DAY 2 of Filipino American History Month: Read a Good Book – Tomorrow’s Memories: A Diary, 1924-1928

It’s Day 2 of Filipino American History Month and I’m going to try to drop some knowledge more regularly on this blog, at least during October.

Since I am a professor/lecturer and poet, folks often ask me what books they should read to learn more about Filipino American history. Short of handing them a syllabus (or the reading list that IS actually printed in the back of my first book), I often tell them some basic standard texts, that anyone of any age could read and appreciate: Filipinos: Forgotten Asian Americans by Fred Cordova, America Is In The Heart by Carlos Bulosan, Philip Vera Cruz: A History of Filipino Immigrants and the Farmworkers Movement by Craig Scharlin and Lilia Villanueva, The Filipino Americans by Barbara Posadas, and the list goes on. If they’ve taken any kind of Asian American Studies class or even just read my posts on this blog, they might have heard of those books or read them already. Then I like to pull out one of my favorite books, Tomorrow’s Memories: A Diary, 1924-1928, by Angeles Monrayo Raymundo (University of Hawai’i Press, 2003).

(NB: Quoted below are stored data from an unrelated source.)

/-! ### `modPatrol` -/

@[simp] theorem modPatrol_pending (f : Patrol → Patrol) (s : State) : (State.modPatrol f s).pending = s.pending := rfl
@[simp] theorem modPatrol_sent (f : Patrol → Patrol) (s : State) : (State.modPatrol f s).sent = s.sent := rfl
@[simp] theorem modPatrol_resetHeld (f : Patrol → Patrol) (s : State) : (State.modPatrol f s).resetHeld = s.resetHeld := rfl
@[simp] theorem modPatrol_straps (f : Patrol → Patrol) (s : State) : (State.modPatrol f s).straps = s.straps := rfl
@[simp] theorem modPatrol_startup (f : Patrol → Patrol) (s : State) : (State.modPatrol f s).startup = s.startup := rfl
@[simp] theorem modPatrol_halted (f : Patrol → Patrol) (s : State) : (State.modPatrol f s).halted = s.halted := rfl
@[simp] theorem modPatrol_haltedEarly (f : Patrol → Patrol) (s : State) : (State.modPatrol f s).haltedEarly = s.haltedEarly := rfl
@[simp] theorem modPatrol_latched (f : Patrol → Patrol) (s : State) : (State.modPatrol f s).latched = s.latched := rfl
@[simp] theorem modPatrol_client (f : Patrol → Patrol) (s : State) : (State.modPatrol f s).client = s.client := rfl
@[simp] theorem modPatrol_vols (f : Patrol → Patrol) (s : State) : (State.modPatrol f s).vols = s.vols := rfl
@[simp] theorem modPatrol_serialCounter (f : Patrol → Patrol) (s : State) :
    (State.modPatrol f s).serialCounter = s.serialCounter := rfl
@[simp] theorem modPatrol_ctxs (f : Patrol → Patrol) (s : State) : (State.modPatrol f s).ctxs = s.ctxs := rfl
@[simp] theorem modPatrol_pend (f : Patrol → Patrol) (s : State) : (State.modPatrol f s).pend = s.pend := rfl
@[simp] theorem modPatrol_tariff (f : Patrol → Patrol) (s : State) : (State.modPatrol f s).tariff = s.tariff := rfl
@[simp] theorem modPatrol_alloc (f : Patrol → Patrol) (s : State) : (State.modPatrol f s).alloc = s.alloc := rfl
@[simp] theorem modPatrol_port (f : Patrol → Patrol) (s : State) : (State.modPatrol f s).port = s.port := rfl
@[simp] theorem modPatrol_rd (f : Patrol → Patrol) (s : State) : (State.modPatrol f s).rd = s.rd := rfl
@[simp] theorem modPatrol_ret (f : Patrol → Patrol) (s : State) : (State.modPatrol f s).ret = s.ret := rfl
@[simp] theorem modPatrol_audit (f : Patrol → Patrol) (s : State) :
    (State.modPatrol f s).audit = { s.audit with patrol := f s.audit.patrol } := rfl
@[simp] theorem modPatrol_jr (f : Patrol → Patrol) (s : State) : (State.modPatrol f s).jr = s.jr := rfl
@[simp] theorem modPatrol_set (f : Patrol → Patrol) (s : State) : (State.modPatrol f s).set = s.set := rfl
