/-- Settles O30. -/
theorem reportsAreAppended : Obligations.ReportsAreAppended := by
  unfold Obligations.ReportsAreAppended
  intro tag ref window first s ht rep inq answered appends fill work settings snapshot fits passed counts volume
  have hrep : exec rep s = .next ((s.takeUp tag rep).2.ifJournal (s.takeUp tag rep).1 fun x =>
      (x.appendSnapshot ref).answer (s.takeUp tag rep).1 .good none) := congrArg _ (own_of_takes ht tag rep _)
  have hinq : exec inq s = .next (if 4095 ≤ window.toNat then (s.takeUp tag inq).2.deny (s.takeUp tag inq).1 .badField
      else (s.takeUp tag inq).2.ifJournal (s.takeUp tag inq).1 fun x =>
        (x.append { code := 0x0010, body := x.inquireBody ref window.toNat first.toNat }).answer (s.takeUp tag inq).1 .good none) :=
    congrArg _ (own_of_takes ht tag inq _)
  have hsnapshot : s.snapshotBody ref = snapshot s := by
    rw [State.snapshotBody, settingsBytes_eq]
    rfl
  have hpassed : State.snapshotBody ref passed = snapshot passed := by
    rw [State.snapshotBody, settingsBytes_eq]
    rfl
  obtain ⟨u, hu⟩ : ∃ u : State, u = (s.takeUp tag rep).2 := ⟨_, rfl⟩
  have hsnapU : u.snapshotBody ref = snapshot s := hu ▸ (snapshotBody_takeUp ref tag rep s).trans hsnapshot
  have hjrU : u.jr = s.jr := hu ▸ takeUp_jr tag rep s
  have hfullU : u.journalFull = s.journalFull := hu ▸ takeUp_journalFull tag rep s
  have hhU : u.halted = none := by rw [hu, takeUp_only]; exact ht.alive
  have hfitsU : u.fits (snapshotEntry (u.snapshotBody ref)) = true ↔ fits := by rw [fits_iff, hjrU, hsnapU]; rfl
  have hcanU (hj : s.journalFull = false) (a : Append) : u.canAppend a = true :=
    canAppend_iff.mpr ⟨hfullU.trans hj, fun h => by rw [isHalted_eq_false hhU] at h; cases h⟩
  have hfree (hj : s.journalFull = false) : exec rep s = .next ((u.appendSnapshot ref).answer (s.takeUp tag rep).1 .good none) := by
    rw [hrep, ← hu, ifJournal_of_free _ (hfullU.trans hj)]
  have hvolume (hj : s.journalFull = false) (hw : window.toNat < 4095) :
      appends inq 0x0010 (s.inquireBody ref window.toNat first.toNat) := by
    have hbody : (s.takeUp tag inq).2.inquireBody ref window.toNat first.toNat = s.inquireBody ref window.toNat first.toNat := by
      rw [takeUp_dispatched]; rfl
    rw [if_neg (Nat.not_le.mpr hw), ifJournal_of_free _ ((takeUp_journalFull ..).trans hj), hbody] at hinq
    exact hinq
  refine ⟨fun hw => ?field, fun hj => ⟨?full, fun hw => ?fullInquire⟩, fun hj h => ?stands, fun hj hw hf => ?passes,
    fun hj hw hv => ?free, fun hj hw v hv => ?volume⟩
  case field => exact hinq.trans (congrArg _ (if_pos hw))
  case full => exact hrep.trans (congrArg _ (ifJournal_of_full _ ((takeUp_journalFull ..).trans hj)))
  case fullInquire =>
    exact hinq.trans (congrArg _ ((if_neg (Nat.not_le.mpr hw)).trans (ifJournal_of_full _ ((takeUp_journalFull ..).trans hj))))
  case stands =>
    have happend : u.appendSnapshot ref = u.append (snapshotEntry (snapshot s)) := by
      rw [← hsnapU]
      by_cases hw : u.jr.waitList = []
      · exact appendSnapshot_of_fits hw (hcanU hj _) (hfitsU.mpr (h.resolve_left fun hn => hn (by rw [← hjrU]; exact hw)))
      · exact appendSnapshot_of_waits hw
    rw [happend, hu] at hfree
    exact hfree hj
  case passes =>
    have happend : u.appendSnapshot ref = u.append (snapshotEntry (snapshot passed)) := by
      have hpass := appendSnapshot_of_passes (ref := ref) (by rw [hjrU]; exact hw) hhU (hfullU.trans hj)
        (Bool.eq_false_iff.mpr fun h => hf (hfitsU.mp h))
      rw [hpass, ← hpassed, hu, takeUp_dispatched]
      rfl
    rw [happend, hu] at hfree
    exact hfree hj
  case free =>
    have hbody : s.inquireBody ref window.toNat first.toNat = be 4 ref.toNat ++ be 2 window.toNat ++ [0] := by
      rw [State.inquireBody, hv]; rfl
    rw [hbody] at hvolume
    exact hvolume hj hw
  case volume =>
    have happends := hvolume hj hw
    rw [inquireBody_eq hv] at happends
    exact happends

end Sys2Proof.Machine
end

section
/-! GOOD completions of the fixed-place writes, and the calls for them (1.8, 9.2, 10.6): O49. -/

namespace Sys2Proof.Machine

theorem each_eq_foldl {α : Type} (f : α → State → State) (xs : List α) (s : State) : each f xs s = xs.foldl (fun u x => f x u) s := by
  induction xs generalizing s with
  | nil => rfl
  | cons x xs ih => exact ih (f x s)

section
variable {tag : Byte} {field : BitVec 64} {s : State} {e : StoreEntry}

/-- A GOOD completion of a settings write reaches the settings unit, its tag free. -/
theorem exec_settingsGood (ha : s.Awaits tag e) (hop : e.req.op = .write) (hu : e.req.user = .settings) :
    exec (.settingsWriteCompletion tag 0 field) s = .next ((s.dropEntry tag.toNat).settingsEnds (.ok [])) := by
  refine congrArg _ ((completeFor_awaited ha (by rw [hu]; rfl) field).trans ?_)
  rw [outcome_good_write field.toNat e (by rw [hop]; decide), hu]
  rfl

theorem exec_catalogueGood {b : Nat} (ha : s.Awaits tag e) (hop : e.req.op = .write) (hu : e.req.user = .catalogue b) :
    exec (.catalogueWriteCompletion tag 0 field) s = .next ((s.dropEntry tag.toNat).catalogueEnds b (.ok [])) := by
  refine congrArg _ ((completeFor_awaited ha (by rw [hu]; rfl) field).trans ?_)
  rw [outcome_good_write field.toNat e (by rw [hop]; decide), hu]
  rfl

theorem exec_journalGood {ring : Nat} (ha : s.Awaits tag e) (hop : e.req.op = .write) (hu : e.req.user = .journal ring) :
    exec (.journalWriteCompletion tag 0 field) s = .next ((s.dropEntry tag.toNat).journalEnds ring (.ok [])) := by
  refine congrArg _ ((completeFor_awaited ha (by rw [hu]; rfl) field).trans ?_)
  rw [outcome_good_write field.toNat e (by rw [hop]; decide), hu]
  rfl

end

/-! ### The settings block -/

/-- The state after a GOOD settings write, before what waited on it goes on: its values in force, the gathered write handed over. -/
def State.settingsDone (w : SettingsWrite) (s : State) : State :=
  { s with
    set := { s.set with
      work := w.settings, workMarker := w.marker, gathered := none
      write := s.set.gathered.map fun ws =>
        { settings := s.set.image, marker := s.set.imageMarker, day := s.ret.day, bytes := storedBlock s.stored, waiters := ws } }
    ctxs := if w.settings.idleLimit = 0 then s.ctxs.map fun c => { c with idle := none } else s.ctxs
    audit := { s.audit with patrol := { s.audit.patrol with timer :=
      if w.settings.patrolRate = 0 then false
      else if s.set.work.patrolRate = 0 ∧ s.startup = none then true else s.audit.patrol.timer } }
    port := { s.port with queue := s.port.queue ++ if s.set.gathered = none then [] else
      [{ cls := 1, user := .settings, op := .write, block := 0, count := 1, data := [storedBlock s.stored] }] } }

variable {s : State}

I am proud to have helped and relentlessly encouraged Angeles’ eldest daughter, Rizaline Raymundo, to publish the book. Riz had first typed excerpts of her mother’s handwritten diary and published them in the Filipino American National Historical Society Santa Clara Valley Chapter Journal in the early 1990s. When I first read the diary excerpts, I knew that students and countless others would appreciate the rarity of having history told from a young, female perspective. Now you can too:

Tomorrow’s Memories: A Diary, 1924-1928

by Angeles Monrayo

Edited by Rizaline R. Raymundo, with historical essays by Jonathan Okamura and Dawn Mabalon (2003)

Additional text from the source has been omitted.